On Remembrance Day

Sunday, 11 November 2012



Wearing a red poppy in November sometimes feels as much a statement of conformance than a meaningful symbol.  Media and public figures can't be seen on TV, the web or print photos without the obligatory poppy on their lapel.  For many on the left of politics, the red poppy has often been seen as a symbol of the military and imperial establishment with all its connections to Iraq and other contentious conflicts.
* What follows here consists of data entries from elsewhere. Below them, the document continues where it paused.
-- ==== Sys2Proof/Syntax.lean ====
section
/-! DEFINITION. The commands of the block: one constructor of `Instr` per row of spec/opcode_table.json. -/

namespace Sys2Proof

/-- The cores that run Halder-36: 144 engines and the Tender (R97). -/
inductive CoreId where
  | engine (e : Fin 144)
  | tender
  deriving DecidableEq, Repr

/-- A general register number w0-w31 (R56). -/
abbrev Reg := BitVec 5

/-- Operands of format A (R66). -/
structure OpA where
  d : Reg
  a : Reg
  b : Reg
  x : BitVec 13
  deriving DecidableEq, Repr

/-- Operands of format I (R66). -/
structure OpI where
  d : Reg
  a : Reg
  imm : BitVec 18
  deriving DecidableEq, Repr

/-- Operands of format B (R66). -/
structure OpB where
  d : Reg
  base : Reg
  bit : BitVec 5
  off : BitVec 13
  deriving DecidableEq, Repr

/-- Operands of format J (R66). -/
structure OpJ where
  disp : BitVec 28
  deriving DecidableEq, Repr

/-- Operands of format L: format I followed by one literal word (R66). -/
structure OpL where
  d : Reg
  a : Reg
  imm : BitVec 18
  lit : W36
  deriving DecidableEq, Repr

/-- Who writes or reads a register (R482, R489). -/
inductive Requester where
  | host
  | uart
  | tenderSecure
  | tenderNormal
  deriving DecidableEq, Repr

/-- The conserved balances of R48. -/
inductive Ledger where
  | gateCredit (cluster : Fin 16) (link : Nat)
  | gateResponse (cluster : Fin 16) (source : Nat)
  | otherFlue (count : Nat)
  | engines (count : Nat)
  | tokens (cls : Fin 3) (tier : Nat)
  | hobTx (port : Fin 192)
  | segments (station : Nat)
  | records (cls : Fin 3)
  | retain
  deriving DecidableEq, Repr

/-- What a SECDED or page check finds (R132, R400). -/
inductive Ecc where
  | clean
  | corrected
  | uncorrectable
  deriving DecidableEq, Repr

/-- A DTLS or TLS peer address and port (R253). -/
structure Peer where
  addr : BitVec 128
  udpPort : BitVec 16
  deriving DecidableEq, Repr

/-- A received datagram (R249-R251): its port, the sender, the VLAN tag, the UDP port it is sent to, the size of its IP
packet. -/
structure Datagram where
  port : Fin 40
  peer : Peer
  vlan : Option (BitVec 12)
  udpPort : BitVec 16
  size : Nat
  deriving DecidableEq, Repr

/-- A datagram without the port it came by: the sender, the VLAN tag, the UDP port it is sent to, the size of its IP packet. -/
structure UdpHead where
  peer : Peer
  vlan : Option (BitVec 12)
  udpPort : BitVec 16
  size : Nat
  deriving DecidableEq, Repr

/-- The head of a datagram. -/
def Datagram.head (d : Datagram) : UdpHead := ⟨d.peer, d.vlan, d.udpPort, d.size⟩

/-- The datagram that came by a port. -/
def UdpHead.at (h : UdpHead) (port : Fin 40) : Datagram := ⟨port, h.peer, h.vlan, h.udpPort, h.size⟩

/-- A received witness datagram (R356): how it came and its bytes. -/
structure WitnessIn where
  dg : Datagram
  bytes : List Byte
  deriving DecidableEq, Repr

/-- A PTP event message at a port (R249, R379): its number, its VLAN tag, and whether the unit's own PTP stack sends it. -/
structure PtpMessage where
  id : Nat
  vlan : Option (BitVec 12)
  sent : Bool
  deriving DecidableEq, Repr

/-- The address that an ARP or neighbour query asks for (R249). -/
structure IpTarget where
  addr : BitVec 128
  v6 : Bool
  deriving DecidableEq, Repr

/-- A cell as it came by a lane (R329, R330). -/
structure LaneCell where
  lane : Fin 4
  words : List W36
  deriving DecidableEq, Repr

/-- What a TLS handshake amounts to (R252, R278): whether the peer offers something supported, whether its certificate is good,
and the certificate's SubjectPublicKeyInfo. -/
structure TlsOutcome where
  supported : Bool
  authentic : Bool
  spki : List Byte
  deriving DecidableEq, Repr

/-- What a received handshake message amounts to (R251, R252): `credential` is the leaf certificate's SubjectPublicKeyInfo or the
PSK identity, `chain` the number of certificates, `cid` the length of the station's connection ID in bytes. -/
structure Handshake where
  dg : Datagram
  cookieValid : Bool
  supported : Bool
  earlyData : Bool
  preShared : Bool
  authentic : Bool
  chain : Nat
  cid : Nat
  finished : Bool
  credential : List Byte
  deriving DecidableEq, Repr

/-- A received IEC 60870-5-104 information object (R281, R282), its time tag in CP56Time2a. -/
structure InfoObject where
  ioa : Nat
  typeId : Nat
  value : W32
  iv : Bool
  bl : Bool
  sb : Bool
  nt : Bool
  ov : Bool
  time : BitVec 56
  deriving DecidableEq, Repr

/-- A received APDU (R280): I-format with its length in octets and its objects, S-format, or U-format. -/
inductive Apdu where
  | iFormat (octets : Nat) (sendSeq recvSeq : Nat) (typeId : Nat) (cause : Nat) (ca : Nat) (objects : List InfoObject)
  | sFormat (recvSeq : Nat)
  | startdtCon
  | stopdtCon
  | testfrAct
  | testfrCon
  deriving DecidableEq, Repr

/-- A received CAN FD frame (R307, R309): identifier and payload bytes; `late` says that the port's sequencer is still behind
when the frame ends, so that the frame waits in the RX FIFO (R303). -/
structure CanFrame where
  ident : BitVec 11
  payload : List Byte
  late : Bool
  deriving DecidableEq, Repr

/-- Why a received bus frame is foreign (R296). -/
inductive Foreign where
  | classical
  | extendedId
  | remote
  | undefinedId
  deriving DecidableEq, Repr

/-- How a transmit attempt failed (R300). -/
inductive TxFailure where
  | arbitrationLost
  | bitErrorAfterArbitration
  | otherError
  deriving DecidableEq, Repr

/-- A partner heartbeat (R331). -/
structure Heartbeat where
  unit : Nat
  role : Nat
  held : Bool
  leaving : Bool
  claimEpoch : W32
  highest : W32
  time : Nat
  cycles : List W32
  seq : W32
  eraVersion : BitVec 16
  programId : W32
  version : W32
  layoutHash : W32
  editState : Nat
  deriving DecidableEq, Repr

/-- One DELTA entry of a cycle record (R333). -/
structure Delta where
  granule : Nat
  ret : Bool
  mask : W32
  words : List W36
  deriving DecidableEq, Repr

/-- One BLOCKS entry of a cycle record (R333). -/
structure BlockEntry where
  block : Nat
  op : Nat
  cause : Nat
  info : W32
  deriving DecidableEq, Repr

/-- A cycle record (R333). -/
structure CycleRecord where
  cls : Fin 3
  mark : Option (List W32)
  faults : Bool
  cycle : Nat
  epoch : W32
  stations : List (Nat × W32)
  events : List (W36 × W36)
  blocks : List BlockEntry
  delta : List Delta
  deriving DecidableEq, Repr

/-- The states that a Primary sends with a copy (R343): of each station its number, image state and last sequence; of each
class the entries of its event ring that are not released, and EV_HEAD, EV_START, EV_END and EV_LOST; the blocks that are
disabled or demoted; the disabled instances; the stalled classes; and the witness key that the units agree. -/
structure SyncStates where
  stations : List (Nat × Nat × W32)
  rings : List (List (W36 × W36))
  control : List (List Nat)
  blocks : List (Nat × Nat × Bool)
  instances : List (Nat × Nat)
  stalls : List Bool
  key : Nat
  deriving DecidableEq, Repr

/-- What the partner's version message says (R342, R513). -/
structure VersionMsg where
  stepping : Nat
  unit : Nat
  versions : List Nat
  partnerRanges : List (Nat × Nat)
  program : W32 × W32 × W32
  classes : List (Nat × Nat × Bool)
  timeOk : Bool
  turnspit : Bool
  editState : Nat
  stagedDigest : List W32
  held : Bool
  autoSync : Bool
  rollbackVersion : W32
  deriving DecidableEq, Repr

/-- What a full Sweep finds (R460, R462, R463): the failed engines, cluster gates, Hob ports, MACs and Hob sequencers, the
repairs made, each a macro number and its spare setting, and the number of failures of other kinds. -/
structure SweepFind where
  engines : List Nat
  gates : List Nat
  ports : List Nat
  macs : List Nat
  sequencers : List Nat
  repairs : List (Nat × Nat)
  uncovered : Nat
  deriving DecidableEq, Repr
And Celtic supporters like me are only too aware of how the republican leaning members of the Celtic family see the poppy as a symbol of British army oppression in Ireland over the last 100 years.

I don’t regard myself as a pacifist.  I can't see how someone like Hitler, or Franco, could have been stopped without fighting (although the roots of the 2nd world war go back to political and economic decisions made years earlier and that could have been made differently).  I opposed our involvement in Iraq and have been a member of CND for 30 years.  I don’t believe we should be replacing Trident.
 
My own feelings about wearing a poppy began to change 20 years ago when I first started to learn from my Gran in Perth about my great-grandfather's story in the First World War.  An ordinary working man pitched into a hellish experience after leaving the UK to try and find work to support his family (he died from his wounds in Australia after being invalided back after what sounds like from my Gran's description being wounded at Gallipoli).  That started me thinking about seeing the poppy much more as a symbol of the ordinary people who fight and die in wars - whether as volunteers, conscripts or just civilians in the wrong place and time - where they are pretty much the pawns of much more powerful political interests.

That feeling has been reinforced this year where I spent a fair amount of time with my day job working at the Royal British Legion on a big IT project.  I've heard and seen first-hand the day to day work of the Legion helping ex- service people deal with the problems they encounter back in "civilian" life.  Not just dealing with the social effects of wounds and disability, but all of the issues that so concern many of us in the Labour Party; lack of jobs, debt, payday loans, poverty in old age, squalid housing, access to benefits and family support.   They do a brilliant job.  And bluntly, income from red poppy sales is a big factor is allowing them to operate.

So I'll be wearing my poppy today. As a simple symbol of solidarity with all those who have found themselves fighting, dying and surviving conflicts that were not of their making and that we need to work ever harder to prevent happening again.